-- ==== Sys2Proof/Tests/Slice0.lean ====
section
/-! SUPPORT. Tests: the encodings of 30_encoding.md written out by hand, the vectors of 95_test_vectors.md, and for every
statement with hypotheses a state that meets them. -/

namespace Sys2Proof.Tests

open Sys2Proof.Machine

/-! ## Helpers -/

/-- A row of 95_test_vectors.md section 1: `state tick profile_i wait IE IF TMR motor_on led`. -/
def row (state : StateCode) (tick : TickCount) (p : ProfileIndex) (w : Wait) (ie pending tmr : BitVec 3) (motor : Bool)
    (led : Indicator) (blink : Bool := false) (ret : StateCode := 0#3) : State where
  state := state
  tick := tick
  profileI := p
  retState := ret
  wakeIe := ie.getLsbD 0
  tickIe := ie.getLsbD 1
  blinkIe := ie.getLsbD 2
  wakeIf := pending.getLsbD 0
  tickIf := pending.getLsbD 1
  blinkIf := pending.getLsbD 2
  tickRun := tmr.getLsbD 0
  blinkRun := tmr.getLsbD 1
  dly := tmr.getLsbD 2
  motorOn := motor
  led := led
  wait := w
  tickClr := false
  lookup := none
  mem := []
  params := ⟨blink, false⟩
  stimulus := []
  draws := 0

/-- `led = 0`. -/
def dark : Indicator := .level false

/-- The eight bytes of a profile word in the byte view of 20_memory.md rule R43. -/
def bytesOf (p : Nat) (w : ProfileWord) : Memory :=
  (List.range 8).map fun b => (8 * p + b, w.extractLsb' (8 * b) 8)

/-- The fixture ROM TROM of 95_test_vectors.md section 1. -/
def trom : Memory :=
  bytesOf 0 0xFFFFFFFFFFFFFFFF#64 ++ bytesOf 1 0x0000000000000001#64 ++ bytesOf 2 0x8000000000000000#64 ++
    bytesOf 3 0xAAAAAAAAAAAAAAAA#64 ++ bytesOf 4 0x5555555555555555#64 ++ bytesOf 5 0x00000000FFFFFFFF#64 ++
    bytesOf 6 0x0123456789ABCDEF#64 ++ bytesOf 7 0x0000000000000000#64

/-- The state with TROM as its ROM. -/
def withTrom (s : State) : State := { s with mem := trom }

/-- The operation answers this next state. -/
def yields (o : Host.Outcome State Fault Refusal) (t : State) : Bool :=
  match o with
  | .next u => decide (u = t)
  | .fault _ => false
  | .refused _ => false

/-- The operation answers a next state with this property. -/
def yieldsSome (o : Host.Outcome State Fault Refusal) (prop : State → Bool) : Bool :=
  match o with
  | .next u => prop u
  | .fault _ => false
  | .refused _ => false

/-- The operation is refused for this reason. -/
def refuses (o : Host.Outcome State Fault Refusal) (r : Refusal) : Bool :=
  match o with
  | .next _ => false
  | .fault _ => false
  | .refused q => decide (q = r)

/-- The state that a step answers, or the state itself where it stops. -/
def after (s : State) : State :=
  match step s with
  | .next t => t
  | .fault _ => s
  | .refused _ => s

/-! ## Well-formedness: an ill-formed term for each check (30_encoding.md rules R60, R66) -/

theorem test_lightsleep_needs_blink : Instr.lightsleep.wellFormed false = false := by decide
theorem test_irqBlink_needs_blink : Instr.irqBlink.wellFormed false = false := by decide
theorem test_evBlinkOvf_needs_blink : Instr.evBlinkOvf.wellFormed false = false := by decide
theorem test_recoverFour_needs_no_blink : Instr.recoverFour.wellFormed true = false := by decide
theorem test_wellFormed_accepts : Instr.lightsleep.wellFormed true = true ∧ Instr.recoverFour.wellFormed false = true ∧
    (Instr.pbit 7#3 63#6).wellFormed false = true := by decide

/-! ## Decoding: the words of 30_encoding.md rule R66 written out bit by bit -/

theorem test_decode_settleDone : decodeS false 0b1000#4 = .settleDone 0b000#3 ∧ decodeS true 0b1111#4 = .settleDone 0b111#3 := by
  decide
theorem test_decode_gotosleep : decodeS false 0b0000#4 = .gotosleep := by decide
theorem test_decode_sleep : decodeS false 0b0001#4 = .sleep := by decide
theorem test_decode_wakeup : decodeS false 0b0010#4 = .wakeup := by decide
theorem test_decode_tock : decodeS true 0b0011#4 = .tock := by decide
theorem test_decode_lightsleep : decodeS true 0b0100#4 = .lightsleep := by decide
theorem test_decode_recover : decodeS true 0b0101#4 = .recoverFive ∧ decodeS true 0b0110#4 = .recoverHigh 0#1 ∧
    decodeS true 0b0111#4 = .recoverHigh 1#1 ∧ decodeS false 0b0100#4 = .recoverFour := by decide
theorem test_decode_services : decodeI true 0b001#3 = .ok .irqWake ∧ decodeI true 0b010#3 = .ok .irqTick ∧
    decodeI true 0b100#3 = .ok .irqBlink := by decide
theorem test_decode_service_set : decodeServices true 0b111#3 = [.irqWake, .irqTick, .irqBlink] ∧
    decodeServices false 0b110#3 = [.irqTick] ∧ decodeServices true 0b000#3 = [] := by decide
theorem test_decodeI_rejects : decodeI true 0b000#3 = .error .noService ∧ decodeI false 0b100#3 = .error .noService ∧
    decodeI true 0b011#3 = .error (.severalServices 0b011#3) := by decide
theorem test_decode_events : decodeV true 0b001#3 = .ok .evWakeEdge ∧ decodeV true 0b010#3 = .ok .evTickOvf ∧
    decodeV true 0b011#3 = .ok .evBlinkOvf ∧ decodeV true 0b100#3 = .ok .evDlyDone ∧ decodeV true 0b111#3 = .ok .evReset := by
  decide
theorem test_decodeV_rejects : decodeV true 0b000#3 = .error (.unassignedEvent 0#3) ∧
    decodeV true 0b101#3 = .error (.unassignedEvent 5#3) ∧ decodeV true 0b110#3 = .error (.unassignedEvent 6#3) ∧
    decodeV false 0b011#3 = .error (.unassignedEvent 3#3) := by decide
/-- 95_test_vectors.md A12, A20. -/
theorem test_decode_pbit : decodeA 0b011111111#9 = .pbit 3#3 63#6 ∧ decodeA 0b110001001#9 = .pbit 6#3 9#6 := by decide

/-! ## Table words (notes/assumptions/10.md) and the placing of a word -/

theorem test_decodeTableWord : decodeTableWord 8 3 = some .tock ∧ decodeTableWord 4 8 = some (.settleDone 0#3) ∧
    decodeTableWord 3 7 = some .evReset ∧ decodeTableWord 16 0x189 = some (.pbit 6#3 9#6) ∧ decodeTableWord 3 0 = none ∧
    decodeTableWord 8 16 = none := by decide
theorem test_placed_sleep_runs : yieldsSome (step (State.reset.withFetchWord 8 1)) (fun t => decide (t.wait = .wake)) = true := by
  decide
theorem test_placed_lightsleep_runs :
    yieldsSome (step (State.reset.withFetchWord 8 4)) (fun t => decide (t.wait = .blink)) = true := by decide
theorem test_placed_settleDone_runs :
    yieldsSome (step (State.reset.withFetchWord 8 8)) (fun t => decide (t.state = 1#3) && t.wakeIe) = true := by decide
theorem test_placed_event_runs : yieldsSome (step (State.reset.withFetchWord 3 1)) (fun t => t.wakeIf) = true := by decide
theorem test_placed_lookup_runs :
    yieldsSome (step (State.reset.withFetchWord 16 0x189)) (fun t => (t.lookup.map Prod.fst) == some 0x189#9) = true := by decide

/-! ## Events (95_test_vectors.md section 3.1) -/

/-- E2: not armed, the flag latches and nothing is requested. -/
theorem test_E2 : yields (exec .evWakeEdge (row 0 64 1 .delay 0b010 0b000 0b100 false dark))
    (row 0 64 1 .delay 0b010 0b001 0b100 false dark) = true ∧
    (row 0 64 1 .delay 0b010 0b001 0b100 false dark).irq = 0b000#3 := by decide
/-- E3: the flag is already set. -/
theorem test_E3 : yields (exec .evWakeEdge (row 3 2 0 .tick 0b010 0b001 0b001 true .unspecified))
    (row 3 2 0 .tick 0b010 0b001 0b001 true .unspecified) = true := by decide
/-- E4. -/
theorem test_E4 : yields (exec .evTickOvf (row 3 5 0 .tick 0b010 0b000 0b001 true .unspecified))
    (row 3 5 0 .tick 0b010 0b010 0b001 true .unspecified) = true ∧
    (row 3 5 0 .tick 0b010 0b010 0b001 true .unspecified).irq = 0b010#3 := by decide
/-- E6. -/
theorem test_E6 : yields (exec .evBlinkOvf (row 3 1 0 .tick 0b110 0b000 0b011 true .unspecified true))
    (row 3 1 0 .tick 0b110 0b100 0b011 true .unspecified true) = true ∧
    (row 3 1 0 .tick 0b110 0b100 0b011 true .unspecified true).irq = 0b100#3 := by decide
/-- 30_encoding.md rule R60: EV_BLINK_OVF does not exist without the blink variant. -/
theorem test_evBlinkOvf_absent : refuses (exec .evBlinkOvf (row 3 1 0 .tick 0b010 0b000 0b001 true .unspecified))
    (.absentWithoutBlink "EV_BLINK_OVF") = true := by decide
/-- E7. -/
theorem test_E7 : yields (exec .evDlyDone (row 0 0 0 .delay 0b000 0b000 0b100 false dark))
    (row 0 0 0 .none 0b000 0b000 0b100 false dark) = true ∧
    (row 0 0 0 .none 0b000 0b000 0b100 false dark).decodeWord = 0x8#4 := by decide
/-- E8: spurious. -/
theorem test_E8 : yields (exec .evDlyDone (row 1 0 0 .wake 0b001 0b010 0b000 false dark))
    (row 1 0 0 .wake 0b001 0b010 0b000 false dark) = true := by decide
/-- E10: what the reset gives. -/
theorem test_E10 : yieldsSome (exec .evReset (row 3 17 5 .tick 0b010 0b000 0b001 true .unspecified))
    (fun t => decide (t.state = 0#3) && decide (t.profileI = 0#3) && decide (t.wait = .none) && decide (t.regIE = 0#3) &&
      !t.dly && !t.motorOn && decide (t.led = dark) && decide (t.retState = 0#3)) = true := by decide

· · · · · · ·

● **Exercise details**:
Report back each line of the entries that holds the string "decodeServices".

● **Task output**:
theorem test_decode_service_set : decodeServices true 0b111#3 = [.irqWake, .irqTick, .irqBlink] ∧
    decodeServices false 0b110#3 = [.irqTick] ∧ decodeServices true 0b000#3 = [] := by decide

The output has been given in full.